Our results showed that the conventional risk factors and genetic polymorphisms have significant influence on prognosis of CAD patients. CAD patients with diabetes mellitus, DD genotype of ACE, and 4G/4G genotype of PAI-1 suggested poor prognosis.

摘要

背景

本研究旨在探讨多种基因多态性和传统危险因素对冠心病(CAD)预后的影响。

方法

前瞻性招募155例CAD患者,将其分为单支血管病变(SVD)和多支血管病变(MVD)亚组。对所有患者检测血管紧张素转换酶(ACE)基因的I/D多态性、纤溶酶原激活物抑制剂-1(PAI-1)基因的4G/5G多态性以及内皮型一氧化氮合酶(eNOS)基因的G894→T突变。对患者进行10 - 65个月的随访,平均35个月。终点为主要不良心血管事件(MACE),包括心绞痛、心肌梗死和心源性猝死。

结果

随访期间,81例患者发生MACE,其中73例有心绞痛,7例有心肌梗死,1例有心源性猝死。
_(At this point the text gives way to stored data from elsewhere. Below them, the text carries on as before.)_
theorem hyps_StepRunsDecodedInstruction :
    issues (State.reset.withFetchWord 64 0x02410171) false false true = true ∧ issues (inBlock 0x02410171) false true true = true ∧
    issues (inBlock 0x60028025) false true false = true ∧ issues (State.reset.withFetchWord 96 (0x02410171 * 2 ^ 32 + 0x1F)) true true true = true ∧
    ((issuing (State.reset.withFetchWord 64 0x2F)).any fun e => match decodeWords e.2.1 with
      | .ok _ => false
      | .error _ => true) = true := by decide +kernel
theorem hyps_StepRunsDecodedInstruction_chosen : Instr.halterTimeout.isEvent = true ∧
    { State.reset with agenda := [.event .halterTimeout, .tick 3] }.agenda = [.event .halterTimeout, .tick 3] ∧
    { State.reset with agenda := [.podArrival 3 7 1 0 2] }.agenda = [.podArrival 3 7 1 0 2] := by decide +kernel
theorem hyps_StepKeepsMemoryCanonical : Memory.wf (State.reset.withFetchWord 64 0x60028025).mem = true ∧
    (match step (State.reset.withFetchWord 64 0x60028025) with | .next _ => true | _ => false) = true := by decide +kernel
theorem hyps_ByteReadsAsWritten : Memory.wf [(3, 1), (2 ^ 41 - 1, 255)] = true ∧ (4 : Nat) ≠ 3 := by decide +kernel
theorem hyps_HardWiredRegisters : (1 : Nat) ≠ 0 ∧ (0 : Nat) ≠ 1 ∧ twf 0 (placedTeam.setX 31 9).x = true ∧
    twf 0 (placedTeam.setP 7 9).p = true := by decide +kernel
theorem hyps_RetirementChangesOnlyBookkeeping : (ready id).Standing := ⟨by decide +kernel, steps_of_none (by decide +kernel) true⟩
theorem hyps_RetirementChangesOnlyBookkeeping_stepped :
    let s := readyCx (fun t => { t with mon := .step true 7 }) { placedCx with pending := [⟨7, 0, 0, 0, 0, 0, 0, true, false, false⟩] }
    s.hasTeam 0 = true ∧ (s.team 0).mon = .step true 7 ∧ ((s.stepDone 0).ctx (s.ctxOf 0)).killed = false := by decide +kernel
theorem hyps_HandlerEntrySavesAndJumps :
    let s := readyCx id handledCx
    (s.hasTeam 0 = true ∧ coreOf 0 < 256 ∧ (s.team 0).handler = none ∧ s.handlerOf 0 ≠ 0 ∧ twf 0 (s.team 0).x = true ∧
      (∀ c, (s.team 0).mon ≠ .stepped c)) ∧ (∀ b c, (s.team 0).mon ≠ .step b c) ∧
      5 ∈ [0x01, 0x02, 0x03, 0x04, 0x05, 0x08, 0x0A, 0x0B] ∧ 0x0B ∈ [0x01, 0x02, 0x03, 0x04, 0x05, 0x08, 0x0A, 0x0B] :=
  ⟨⟨by decide +kernel, by decide +kernel, by decide +kernel, by decide +kernel, by decide +kernel, nofun⟩,
    steps_of_none (by decide +kernel), by decide⟩
theorem hyps_HandlerReturnRestores : (ready fun t => { t with handler := some save }).Ready ∧
    (ready fun t => { t with handler := some save }).ct.handler = some save ∧
    twf 0 (ready fun t => { t with handler := some save }).ct.x = true := ⟨ready_of (by decide +kernel), by decide +kernel⟩
theorem hyps_SoftwareTrapsAreTaken : (ready id).hasTeam (ready id).ck = true ∧ (ready id).ct.em ≠ 0 ∧
    (ready id).ct.precise = true := by decide +kernel
theorem hyps_HandlerModeIllegalInstructions : (ready id).ct.handler = none ∧
    (ready fun t => { t with handler := some save }).ct.handler ≠ none := by decide +kernel
theorem ready_ready : (ready id).Ready := ready_of (by decide +kernel)
theorem hyps_ScalarForms : (ready id).Ready ∧ (scalarForm (.add 31 1 2)).isSome = true ∧ (immediateForm (.li 0 5)).isSome = true ∧
    (compareForm (.sltu 31 1 2)).isSome = true := ⟨ready_ready, by decide +kernel⟩
theorem hyps_ScalarDivisions : (ready id).Ready ∧ (divisionForm (.rem 31 1 2)).isSome = true := ⟨ready_ready, by decide +kernel⟩
theorem hyps_FormatSlotMoves : (ready id).Ready ∧ twf 0 (ready fun t => t.setFs 15 1).ct.fs = true := ⟨ready_ready, by decide +kernel⟩
/-- Slot 11's reset image is an unsigned, slot 10's a signed integer (R51); a word of each SAT, and each kind of image. -/
theorem hyps_IntegerElements :
    fmtReason 0x07C00000000B = 0 ∧ (fmtOf 0x07C00000000B).kind = 3 ∧ (fmtOf 0x07C00000000B).cmpd = 0 ∧ (fmtOf 0x07C00000000B).sgn = 1 ∧
    (fmtOf 0x07C00000000B).sat = 0 ∧ fmtReason 0x07D000000003 = 0 ∧ (fmtOf 0x07D000000003).sgn = 0 ∧ (fmtOf 0x07D000000003).sat = 1 ∧
    (fmtOf 0x07E000000003).sat = 2 ∧ (⟨7, 2⟩ : Q).den ≠ 0 ∧ (6 : Int) % 2 = 0 := by decide +kernel
theorem hyps_OverridesAndPrecision :
    (∀ i ∈ [0, 2, 5, 7, 9], fmtReason (resetImage i) = 0) ∧ (fmtOf (resetImage 0)).kind = 3 ∧ (fmtOf (resetImage 0)).cmpd = 0 ∧
    (fmtOf (resetImage 2)).kind = 0 ∧ (fmtOf (resetImage 9)).kind = 2 ∧ fmtReason (resetImage 10) = 0 ∧ (fmtOf (resetImage 10)).kind = 1 ∧
    fmtReason 0x000107C00000000B = 0 ∧ (fmtOf 0x000107C00000000B).cmpd = 1 := by decide +kernel
theorem hyps_PredicateInstructions : (ready id).Ready ∧ (predicateForm (.pand 7 1 2)).isSome = true ∧
    (maskRead (.pcnt 31 7)).isSome = true := ⟨ready_ready, by decide +kernel⟩
theorem hyps_MaskWrites :
    let s := ready fun t => { t with stack := [⟨.pend, 0x20000, 1, 0x30000⟩] }
    ((ready id).Ready ∧ s.Ready) ∧ (maskAsked (.emset 1)).isSome = true ∧ (maskAsked (.emand 0)).isSome = true ∧
    (ready id).ct.em &&& (ready id).ct.getP 0 &&& (ready id).ct.live ≠ 0 ∧
    ((s.ct.getX 1).truncate 32 : Mask) &&& s.ct.live = 0 ∧ s.ct.stack ≠ [] ∧ (ready id).ct.stack = [] :=
  ⟨⟨ready_ready, ready_of (by decide +kernel)⟩, by decide +kernel⟩
theorem hyps_CountersAndPlaces :
    let s := ready fun t => t.addOut .ld 1
    let m := { ready (fun t => t.setX 1 0x1FFFF) with quads := [(0, { Quad.reset with ranges := [placedMap] })] }
    ((ready id).Ready ∧ s.Ready ∧ m.Ready) ∧ (ready id).ct.count .tl ≤ (0 : BitVec 6).toNat ∧ (0 : BitVec 6).toNat < s.ct.count .ld ∧
    (match m.peek 0 (m.teamActor m.ck) (m.ct.getX 1).toNat with
      | (u, .ok pa _) => decide (u = m) && decide (m.localPa pa < 2 ^ 39)
      | _ => false) = true ∧
    2 ^ 56 ≤ ((ready fun t => t.setX 1 (2 ^ 56)).ct.getX 1).toNat :=
  ⟨⟨ready_ready, ready_of (by decide +kernel), ready_of (by decide +kernel)⟩, by decide +kernel⟩
/-- A translation of the placed page to `pa`, at MT 11 for device registers; the first and the last page of each range of homes, a walk
that finds no entry, and one that meets a failed line. -/
def homed (pa : Nat) : State :=
  { ready (fun t => t.setX 1 0x10000) with
    quads := [(0, { Quad.reset with ranges := [{ placedMap with pbase := pa, mt := if homeOf pa = .devreg then 3 else 0 }] })] }
theorem hyps_CountersAndPlaces_homes :
    (∀ pa ∈ [0, 2 ^ 39 - 0x10000, 2 ^ 40, 2 ^ 40 + 2 ^ 39 - 0x10000, 2 ^ 40 + 2 ^ 39, 2 ^ 41 - 0x10000, 2 ^ 41, 2 ^ 41 + 2 ^ 32 - 0x10000,
        2 ^ 50 + 2 ^ 46, 2 ^ 50 + 8 * 2 ^ 46 - 0x10000, 2 ^ 51, 2 ^ 52 - 0x10000],
      (homed pa).localPa pa = pa ∧ (match (homed pa).peek 0 ((homed pa).teamActor 0) 0x10000 with
        | (u, .ok p _) => u == homed pa && p == pa
        | _ => false) = true) ∧
    (homed (2 ^ 50)).localPa (2 ^ 50) = 0 ∧
    (∀ pa ∈ [2 ^ 39, 2 ^ 41 + 2 ^ 32, 2 ^ 52], (match (homed pa).peek 0 ((homed pa).teamActor 0) 0x10000 with
      | (_, .fault ..) => true
      | _ => false) = true) ∧
    (match (ready id).peek 0 ((ready id).teamActor 0) 0x10000 with
      | (_, .fault ..) => true
      | _ => false) = true ∧
    (match ({ ready id with failed := [(0, 0)] } : State).peek 0 ((ready id).teamActor 0) 0x10000 with
      | (_, .mem _) => true
      | _ => false) = true := by decide +kernel
theorem hyps_CountersAndPlaces_homes_ready : ∀ pa, (homed pa).Ready := fun pa =>
  have h : (ready fun t => t.setX 1 0x10000).Ready := ready_of (by decide +kernel)
  ⟨⟨h.toStanding.1, h.toStanding.2⟩, h.2, h.3⟩
theorem hyps_JumpsOfATeam :
    let s := ready fun t => t.setX 1 (2 ^ 56 - 4)
    s.Standing ∧ s.ct.em ≠ 0 ∧ (s.ct.pc + BitVec.ofInt 64 (4 * (1 : BitVec 42).toInt)).toNat < 2 ^ 56 ∧
    2 ^ 56 ≤ (s.ct.pc + BitVec.ofInt 64 (4 * (BitVec.intMin 42).toInt)).toNat ∧ (s.ct.getX 1).toNat % 4 = 0 ∧
    (s.ct.getX 1).toNat < 2 ^ 56 ∧ (s.ct.getX 1 + (0 : BitVec 35).signExtend 64).toNat < 2 ^ 56 ∧
    ((ready fun t => t.setX 1 2).ct.getX 1).toNat % 4 ≠ 0 ∧ 2 ^ 56 ≤ ((ready fun t => t.setX 1 (2 ^ 56)).ct.getX 1).toNat ∧
    (s.ct.getX 1 + (2 : BitVec 35).signExtend 64).toNat % 4 ≠ 0 ∧ 2 ^ 56 ≤ (s.ct.getX 1 + (4 : BitVec 35).signExtend 64).toNat ∧
    (s.ct.getX 1 + (4 : BitVec 35).signExtend 64).toNat % 4 = 0 :=
  ⟨(ready_of (by decide +kernel)).toStanding, by decide +kernel⟩
/-- A uniform branch, each condition on the mask, a divergent one with room on the stack and with a full one, and a loop exit into
the waiting path. -/
theorem hyps_PredicatedBranches :
    let s := ready fun t => t.setP 1 0xFF
    let a := brTargets s.ct.pc true 0x400004
    let full := ready fun t => { t.setP 1 0xFF with stack := List.replicate 15 ⟨.join, 0x20000, 1, 0⟩ }
    let loop := ready fun t => { t.setP 1 0xFF with stack := [⟨.pend, 0x10008, 0, 0x10008⟩] }
    (s.Ready ∧ full.Ready ∧ loop.Ready) ∧ nonCanonical a.1.toNat = false ∧ nonCanonical a.2.toNat = false ∧
    s.ct.em &&& s.ct.getP 1 ≠ 0 ∧ s.ct.em &&& ~~~s.ct.getP 0 = 0 ∧ s.ct.em &&& s.ct.getP 2 = 0 ∧ s.ct.em &&& ~~~s.ct.getP 1 ≠ 0 ∧
    s.ct.em &&& s.ct.getP 1 ≠ s.ct.em ∧ s.ct.stack.length ≤ 14 ∧ 14 < full.ct.stack.length ∧
    (loop.ct.stack.head?.map fun e => (e.kind, e.jpc, e.pc)) = some (.pend, (brTargets loop.ct.pc true 0x400004).2, loop.ct.pc + 8) ∧
    (s.ct.pc + 8).toNat < 2 ^ 56 :=
  ⟨⟨ready_of (by decide +kernel), ready_of (by decide +kernel), ready_of (by decide +kernel)⟩, by decide +kernel⟩
/-- The last instruction of the address space, with threads on both sides. -/
theorem hyps_PredicatedBranches_end :
    let s := ready fun t => { t.setP 1 0xFF with pc := 2 ^ 56 - 8 }
    s.Standing ∧ s.ct.em ≠ 0 ∧ s.ct.em &&& s.ct.getP 1 ≠ 0 ∧ s.ct.em &&& ~~~s.ct.getP 1 ≠ 0 ∧ 2 ^ 56 ≤ (s.ct.pc + 8).toNat :=
  ⟨⟨by decide +kernel, steps_of_none (by decide +kernel) true⟩, by decide +kernel⟩
theorem hyps_ArrivalPopsTheStack :
    let e : StackEntry := ⟨.pend, 8, 1, 16⟩
    let j : StackEntry := ⟨.join, 16, 3, 0⟩
    (1 : Mask) ≠ 0 ∧ (4 : Word) ≠ e.topJoin ∧ e.kind = .pend ∧ (16 : Word) = e.jpc ∧ j.kind = .join ∧ (16 : Word) = j.pc := by
  decide +kernel
theorem hyps_ExitLeavesTheTeam :
    let s := ready fun t => { t with exited := BitVec.allOnes 32 }
    (ready id).Ready ∧ (ready id).ct.handler = none ∧ s.hasTeam (teamIdKey ⟨0, 0, 0⟩) = true ∧ (s.team 0).ended = false ∧
      (s.team 0).live = 0 ∧ (s.team 0).out = [] ∧ s.homeAway (blockKeyOf 0) (idxOf 0) = false ∧
      (∀ o ∈ s.ops, o.by (teamIdKey ⟨0, 0, 0⟩) = false) ∧ (s.team 0).place = .resident ∧ (s.team 0).hold = none ∧
      (s.team 0).reports = [] := ⟨ready_ready, by decide +kernel⟩
theorem hyps_YieldContinuesElsewhere :
    let s := ready fun t => { t.addOut .ld 1 with wait := some ⟨.yield .ld 1, 0, false⟩ }
    let w := ready fun t => { t.addOut .ld 1 with wait := some ⟨.yield .ld 0, 0, false⟩ }
    (ready id).Ready ∧ ((ready id).ct.pc + BitVec.ofInt 64 (4 * (1 : BitVec 33).toInt)).toNat < 2 ^ 56 ∧
      2 ^ 56 ≤ ((ready id).ct.pc + BitVec.ofInt 64 (4 * (BitVec.intMin 33).toInt)).toNat ∧ s.hasTeam 0 = true ∧
      (s.team 0).place = .resident ∧ (s.team 0).hold = none ∧ (s.block 0).st = .bound ∧ (s.team 0).mon = .none ∧
      (s.team 0).count .ld ≤ 1 ∧ 0 < (w.team 0).count .ld := ⟨ready_ready, by decide +kernel⟩
/-- An arrival that leaves its phase open (N is 2), a phase that is over, one that is not, and a disagreement on N. -/
theorem hyps_BarrierInstructions :
    let s := ready id
    let b := s.barRef s.ck .quad 0
    let past : BarRef → Table Barrier := fun b => [(barKey b, ⟨1, []⟩)]
    let t := { ready (fun t => { t with wait := some ⟨.bar b 0, 0, false⟩ }) with barriers := past b }
    let odd := { ready id with barriers := [(barKey b, ⟨0, [⟨0, 3, [⟨32, 7, 0⟩]⟩]⟩)] }
    (s.Ready ∧ t.Ready ∧ odd.Ready) ∧ s.ct.wait = none ∧ s.ct.parkedWaitF = none ∧
    (match s.arriveAt s.ck b 2 (scoNum .quad) with
      | some (u, p) => !phaseOver (u.barrier b).completed p
      | none => false) = true ∧
    t.ct.wait = some ⟨.bar b 0, 0, false⟩ ∧ phaseOver (t.barrier b).completed 0 = true ∧
    phaseOver (s.barrier b).completed ((s.ct.getX 1).truncate 32) = false ∧
    (odd.arriveAt odd.ck b 2 (scoNum .quad)).isNone = true :=
  ⟨⟨ready_ready, ready_of (by decide +kernel), ready_of (by decide +kernel)⟩, by decide +kernel⟩
theorem hyps_BarrierPhases :
    let p : Phase := ⟨0, 2, [⟨5, 0, 0⟩]⟩
    let a : Arrival := ⟨64, 3, 1⟩
    (∀ x ∈ p.arrived, x.team ≠ a.team) ∧ p.blocks.length < p.n ∧ p.n ≠ 3 ∧ a.block ∉ p.blocks ∧
    ({ p with n := 1 } : Phase).n ≤ ({ p with n := 1 } : Phase).blocks.length ∧
    { State.reset with barriers := [(barKey (.quad 0 1), ⟨0, [⟨0, 1, [⟨5, 0, 0⟩]⟩]⟩)] }.phaseComplete (.quad 0 1) = true ∧
    1 ≠ State.reset.podNum ∧ (3 : Nat).testBit 1 = true ∧ (3 : Nat).testBit State.reset.podNum = true ∧
    (joinPhase ⟨remoteKey 1 0, 0, 0⟩ 2 false 0 (State.reset.barrier (.pod 3 7)).phases).isSome = true := by
  decide +kernel
/-- R159: a block that a phase of N blocks has not counted opens the next. -/
theorem test_full_phase : joinPhase ⟨64, 3, 1⟩ 1 false 8 [⟨7, 1, [⟨5, 0, 0⟩]⟩] = some ([⟨7, 1, [⟨5, 0, 0⟩]⟩, ⟨8, 1, [⟨64, 3, 1⟩]⟩], 8) := by
  decide +kernel
/-- One block of each of two devices completes a pod barrier of two. -/
theorem test_pod_barrier :
    let s := { State.reset with barriers := [(barKey (.pod 3 7), ⟨0, [⟨0, 2, [⟨5, 0, 0⟩]⟩]⟩)] }
    s.phaseComplete (.pod 3 7) = false ∧ (s.podArrive 3 7 1 0 2).phaseComplete (.pod 3 7) = true ∧ s.podArrive 3 7 1 0 3 = s := by
  decide +kernel
theorem hyps_RegroupInstructions :
    let p := ready fun t => { t with em := 0xFF, exited := ~~~0xFF }
    let w : State := { p with
      teams := [(0, { p.team 0 with wait := some ⟨.regroup false, 0, false⟩ })]
      blocks := [(0, { placedBlock with regroups := [⟨0x10000, 0, none⟩] })]
      clock := 512 }
    ((ready id).Ready ∧ p.Ready) ∧ (ready id).ct.stack = [] ∧ (ready id).ct.em = (ready id).ct.live ∧ (ready id).ct.tiles = [] ∧
    ((ready id).quad (quadOfCore (coreOf (ready id).ck))).owner ≠ some (ready id).ck ∧ (ready id).ct.live = BitVec.allOnes 32 ∧
    p.ct.em = p.ct.live ∧ p.ct.live ≠ BitVec.allOnes 32 ∧ (ready id).homeReady 0 0x10000 (some 0) = true ∧
    w.regroupDue 0 0x10000 = true ∧ w.setQuiet (w.regroupers 0 0x10000) = true ∧ (w.formSet 0 0x10000).formedSet 0 0x10000 = some [0] ∧
    (w.formSet 0 0x10000).regroupDue 0 0x10000 = false ∧ (tfind w.blocks 0).isSome = true ∧
    (let l : State := { w with teams := [(0, { w.team 0 with out := [⟨.ld, 0, false⟩] })] }
     l.regroupDue 0 0x10000 = true ∧ l.setQuiet (l.regroupers 0 0x10000) = false) :=
  ⟨⟨ready_ready, ready_of (by decide +kernel)⟩, by decide +kernel⟩
theorem hyps_SystemRegisters :
    let g := readyCx id { placedCx with cgrant := true }
    ((ready id).Ready ∧ g.Ready) ∧ (0x20 : Word).toNat % 16 = 0 ∧ (0x20 : Word).toNat / 16 % 4 ≠ 3 ∧ (0x30 : Word).toNat / 16 % 4 = 3 ∧
    (1 : Word).toNat % 16 ≠ 0 ∧ (0x40 : Word).toNat / 64 % 2 ^ 26 ≠ 0 ∧ 0x10 ≤ (0x10 : BitVec 12).toNat ∧
    ((ready id).ctx (ready id).cctx).cgrant = false ∧ (g.ctx g.cctx).cgrant = true :=
  ⟨⟨ready_ready, ready_of (by decide +kernel)⟩, by decide +kernel⟩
MVD的CAD患者在随访期间发生MACE的可能性更大。SVD和MVD患者之间PAI-1基因多态性分布有显著差异,p < 0.001。发生MACE患者的ACE基因DD基因型频率和PAI-1基因4G/4G基因型频率显著高于未发生MACE的患者,分别为p < 0.001和p = 0.002。发生MACE患者的糖尿病发病率显著高于未发生MACE的患者,P = 0.03。Cox回归分析显示,糖尿病(HR 2.36,95%CI 1.33 - 4.46,p = 0.003)、PAI-1基因4G/4G多态性(HR 3.45,95%CI 1.71 - 6.56,p = 0.009)和ACE基因D/D多态性(HR 2.99,95%CI 1.84 - 5.76,p = 0.005)是MACE的独立预测因素。

结论

我们的结果表明,传统危险因素和基因多态性对CAD患者的预后有显著影响。患有糖尿病、ACE基因DD基因型和PAI-1基因4G/4G基因型的CAD患者预后较差。